Crossfit Program 15/10/2018 -21/10/2018
Welcome to Phase 5, week 7 of our 2018 training plan.
Week 7. Moving things around and switching things up. We’ll be working on some lower reps ranges this week. If you ask me, this is where a lot the magic happens… It’s a balance between volume, strength, recovery and mental fortitude.
When your doing box step ups don’t go to high ideally your knee will be above your hip crease but we would rather you stepped up with power and control than fell up the box.
“leave your ego at the door”.
Monday
A.18min to complete
A1: Back Squat 5×5 @ 40×0
A2: Pull ups x 5×3-5 @ 41×0 (scales / weighted)
B.8min YGIG with partner
DB box step up x6el
C. 6min YGIG with partner
1x dead hang strict C2B Pull up
D.16mins to complete
3 Rounds
25 x Weight Plate GTOH -heavy
25 x Ring Row
Rest 2 min
E. 3 Rounds
25 x KB Swing
25 x DU
Tuesday
A.16min snatch complex
Snatch pull x1
Squats or power Snatch x1
Snatch balance x2
B.16min E2MO2M – work with a partner 70%+ (8 sets each)
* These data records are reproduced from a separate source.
/-- Who waits for the answer of an engine's request: a job or a region copy of a cluster, the action of an arm entry, a watch
answer. -/
inductive Owner
  | job (c id : Nat)
  | region (c n : Nat)
  | action (c entry : Nat)
  | answer (id : Nat)
  deriving DecidableEq, Repr

/-- What a packet carries (R354). -/
inductive Cargo
  /-- The request of strand (t, x). -/
  | request (t : Nat) (x : Side)
  | reply (t : Nat) (x : Side) (r : Reply)
  /-- The results of long operation `id` of strand (t, x): writes, fault. -/
  | result (t : Nat) (x : Side) (id : Nat) (ws : List RegWrite) (fault : Option TrapInfo)
  /-- A request of an engine, and the answer to the request of a packet. -/
  | ask (o : Owner)
  | tell (o : Owner) (packet : Nat) (a : Told)
  /-- A fill's data. -/
  | fill (id : Nat)
  /-- A `tdrop` of strand (t, x): partition, ticket. -/
  | drop (t : Nat) (x : Side) (part : Nat) (w : Word)
  deriving DecidableEq, Repr

/-- A packet that its source keeps (R354, R367 to R370). Link directions: `2·die` out of a die's boundary, `2·die + 1` into it;
from 2^20 up fabric ports, device × 36 + port. -/
structure Packet where
  id    : Nat
  /-- Source and destination die. -/
  src   : Nat
  dst   : Nat
  cls   : Nat
  flits : Nat
  seq   : Nat
  part  : Nat
  gen   : BitVec 8
  /-- Intermediate device, and whether it has been passed (R366). -/
  idev  : Nat
  via   : Bool
  /-- Links taken so far, modulo 4. -/
  hop   : Nat
  /-- Entry of the connection table of the circuit that it is on (R359). -/
  circ  : Option Nat
  /-- Link direction whose permits it holds (R355); none while it waits at its source for the first. -/
  link  : Option Nat
  /-- Generation of the fabric key under which it crosses its link (R383). -/
  key   : Nat
  cargo : Cargo
  /-- Its last flit carries end marker 2 (R369). -/
  bad   : Bool
  copy  : PacketCopy
  /-- Its sequence number has been accepted. -/
  taken : Bool
  /-- Cycle at which it was last sent. -/
  sent  : Nat
  deriving DecidableEq, Repr

/-- A flit in the replay buffer of a link direction, with its sideband (R367, R368): link sequence number, its packet, end
marker, link CRC; and how often it has been sent again. -/
structure LinkFlit where
  num    : BitVec 12
  packet : Nat
  mark   : BitVec 2
  crc    : BitVec 16
  again  : Nat
  deriving DecidableEq, Repr

/-- A link direction's sender (R368): the next link sequence number, and its replay buffer. -/
structure LinkBuf where
  next  : BitVec 12
  flits : List LinkFlit
  deriving DecidableEq, Repr

/-- Shared and reserved permits held, by class (R355). -/
structure Pool where
  held : List (Nat × Nat)
  deriving DecidableEq, Repr

/-- A fabric port (R371). -/
structure Port where
  mode    : Nat
  replays : Nat
  training : Bool
  deriving DecidableEq, Repr

/-- TDISP states (R380). -/
inductive Tdisp | unlocked | locked | run | error
  deriving DecidableEq, Repr

/-- A partition record (R380, R381, R383). -/
structure Partition where
  device : Nat
  dies   : BitVec 4
  policy : Word
  keys   : List (BitVec 256)
  lent   : BitVec 128
  tdisp  : Tdisp
  /-- Generation of its HBM, ticket and dedup keys (R383). -/
  keyGen : Nat
  deriving DecidableEq, Repr

/-- An SPDM connection of a device (R382). -/
structure Spdm where
  version : Bool
  caps    : Bool
  /-- 0 none, 1 P-256 with SHA-256, 2 P-384 with SHA-384. -/
  alg     : Nat
  session : Option Nat
  finished : Bool
  keyGen  : Nat
  /-- The last answer. -/
  answer  : List Byte
  deriving DecidableEq, Repr

/-- A fabric key of a link direction and a partition (R383): number of the session that makes it, established once the
session is finished, generation, the packets for which the receiver still accepts the key before, and the link direction's
packet count when it came into use. -/
structure FabricKey where
  session : Nat
  live    : Bool
  gen     : Nat
  both    : Nat
  start   : Nat
  deriving DecidableEq, Repr

/-- Retraining of an HBM pseudo-channel (R388): a window is open, and the device's `elapsed` at which the last one opened. -/
structure Retrain where
  open_ : Bool
  since : Nat
  deriving DecidableEq, Repr

/-- A load in progress (R98, R101, R392): partition, context, the spawn records still to be placed in order, each with
its bindings (queue − 8, index of the producer), how many there are, the packed names of the children placed, in order,
the record that waits in a cluster's spawn queue, and the physical address of the result buffer. -/
structure Loading where
  part   : Nat
  ctx    : Nat
  recs   : List (SpawnRec × List (Nat × Nat))
  total  : Nat
  names  : List Nat
  wait   : Option (Nat × Nat)
  result : Nat
  deriving DecidableEq, Repr

/-- A firmware slot pair of a block (R389): running version and digest, staged image. -/
structure Firmware where
  version  : Nat
  rollback : Nat
  digest   : BitVec 256
  staged   : Option (Nat × BitVec 256)
  deriving DecidableEq, Repr

/-- A device of the pod. -/
structure Device where
  /-- `%cycle`: arithmetic-clock cycles since the device's reset (R7). -/
  cycle  : Nat
  /-- `%time` in units of 1/c ns, where c is the least common multiple of 8 to 32 (R7, R394), and the units until the
  device's present cycle ends. -/
  timeUnits : Nat
  left   : Nat
  /-- Time since the device's reset, in the same units, which no change of the clock and no pod alters (R5). -/
  elapsed : Nat
  /-- Bring-up stage running, 1 to 8; stage 8 is Ready (R393). -/
  stage  : Nat
  failed : Bool
  failStage : Nat
  /-- The `elapsed` at which the stage began. -/
  since  : Nat
  /-- A device that has halted on temperature (R395) or stopped at stage 5 or earlier. -/
  stopped : Bool
  pwrlim : BitVec 12
  haltCount : BitVec 8
  haltName  : BitVec 40
  /-- Arithmetic clock in steps of 62.5 MHz (R394). -/
  clock  : Nat
  members : List Nat
  /-- Membership bitmap, and pseudo-channel of a cluster, that take effect when the fence completes (R361, R387). -/
  nextMembers : Option (List Nat)
  retiring : Option (Nat × Nat)
  tableGen : BitVec 8
  tableNext : BitVec 8
  fenceBusy : Bool
  fenceDone : Bool
  routing : List (Nat × Word)
  shadow  : List (Nat × Word)
  ports   : List (Nat × Port)
  circuits : List (Nat × Circuit)
  request  : List Word
  response : List Word
  doorbell : Bool
  sliceErr : List (Nat × BitVec 32)
  chanErr  : List (Nat × BitVec 32)
  firmware : List (Nat × Firmware)
  spdm     : Spdm
  /-- Prime of the pod's graph (R362), 0 for a device outside a pod. -/
  podQ     : Nat
  /-- Fabric keys by port × 64 + partition, and packets sent by port × 64 + partition (R383). -/
  fabKeys  : List (Nat × FabricKey)
  fabSent  : List (Nat × Nat)
  /-- Pseudo-channels under retraining, by die × 192 + channel. -/
  retrain  : List (Nat × Retrain)
  /-- Thermal step in force (R395): 0 none, 1 stepped down, 2 held at 500 MHz. -/
  hot      : Nat
  loading  : Option Loading
  /-- Packets discarded for a failed RCHK or CRC (R369). -/
  drops    : Nat
  /-- Requests completed with HOME_FENCED for want of an answer, reported to management (R370). -/
  unanswered : Nat
  /-- `%l2stat` of each die and partition (R321). -/
  l2stat   : List (Nat × Word)
  /-- Value last read by the host (R375) and by management (R396). -/
  hostData : List Byte
  /-- The CXL link is in L1 or in recovery, the quiescent point of its controller (R389). -/
  cxlIdle  : Bool
  deriving DecidableEq, Repr

/-- Who moves next: MODEL'S OWN (log 1). The head of the agenda moves first; with an empty agenda the default mover
of `Step.lean` chooses. -/
inductive Move
  /-- The strand issues its next instruction. -/
  | issue (t : Nat) (x : Side)
  /-- The step happens for a strand's request, wait or trap. -/
  | strand (i : Instr) (t : Nat) (x : Side)
  /-- The step happens in a unit, for an item of it. -/
  | unit (i : Instr) (actor item : Nat)
  /-- The step or input happens, which names its own subject. -/
  | event (i : Instr)
  /-- Cycles pass. -/
  | tick (n : Nat)
  /-- The oldest store of the strand reaches SRAM (R235). -/
  | perform (t : Nat) (x : Side)
  /-- A core's L1 writes back and drops a line (R232). -/
  | evictL1 (core line : Nat)
  /-- A slice evicts a rind entry (R318). -/
  | evictL2 (slice line : Nat)
  /-- The device's bring-up takes its next stage (R393). -/
  | bringup (d : Nat)
  /-- The running stage of the device's bring-up fails: an image that does not verify, or a stage that cannot be done (R393). -/
  | bringupFails (d : Nat)
  /-- A pseudo-channel of the device fails its training at stage 3 (R393). -/
  | channelFails (d ch : Nat)
  /-- The device's CXL link enters or leaves L1 or recovery (R389). -/
  | cxlLink (d : Nat) (idle : Bool)
  deriving DecidableEq, Repr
Hang power or hang squat snatch x1+1+1
C.4-5 round‘s
12 T2B /K2E /leg raises
24x wall balls
Wednesday
A. 3 rounds 1min between rounds
16x KB squats
8x ring dips or press ups
16x Kb swings
8x pull ups or ring rows
B. 30mins to complete
Bike or Row 2min
4MU / 8x pull and dips / 10x ring rows and press ups
Bike or Row 2min
16x DB Manmakres – medium
Bike or Row 2min
4MU / 8xpull n dips / 10 ring rows n press ups
Bike or Row 2min
16x DB Manmakres
Bike or Row 2min
4MU / 8xpull n dips / 10 ring rows n press ups
Bike or Row 2min
16x DB Manmakres
C. In remaining time
12x Kb curls
12x situps
Thursday – Gymnastics
Friday
A. 15min to complete
A1: Deadlifts 5×3- 5@ 40×0
A2: Bench press 5×6-8 @ 4xx0
B. 8min YGIG
YGIG with a partner
3x strict ring or box dips
*pause at top of each rep -full extension please
C.8min YGIG BB or DB
12x Reverse drop lunges
D.12min work / rest E2MO2M AMRAP
8x Deadlifts
8x bar facing burpees
*P1 will work for 2min P2 will rest then go….start were you finished each round
Saturday
A.16min Clean complex
Power clean x1
Hang squat clean x1
split jerk x2
B.16min EMOM – medium
0dd. power /squat clean x2
Even. push jerk and split jerk x1+1
C. 16min teams of 3 peeps
YGIG 4min per station
Row 10/12 cals each
Power Clean and press x3 each
Row 10/12 cals each
power Clean and press x3 each
*in your team you can only have 1bar so you must choose your team and weight wisely, move fast but with quality.
Sunday
A. 20min BB complex
Clean pull x1
Power clean x1
Front squat x1
Push press x1
Squat clean and press x1
Run 200 mtrs
rest 1min between rounds
*Build weight steadily and smoothly
B.2 Rounds for time of:
18 Calorie Row
15 Thrusters 42.5/30
12 Chest-to-bar Pull-ups
Part B. one person will complete the whole work out partners 2 will count reps and make a note of time. Then P2 will go.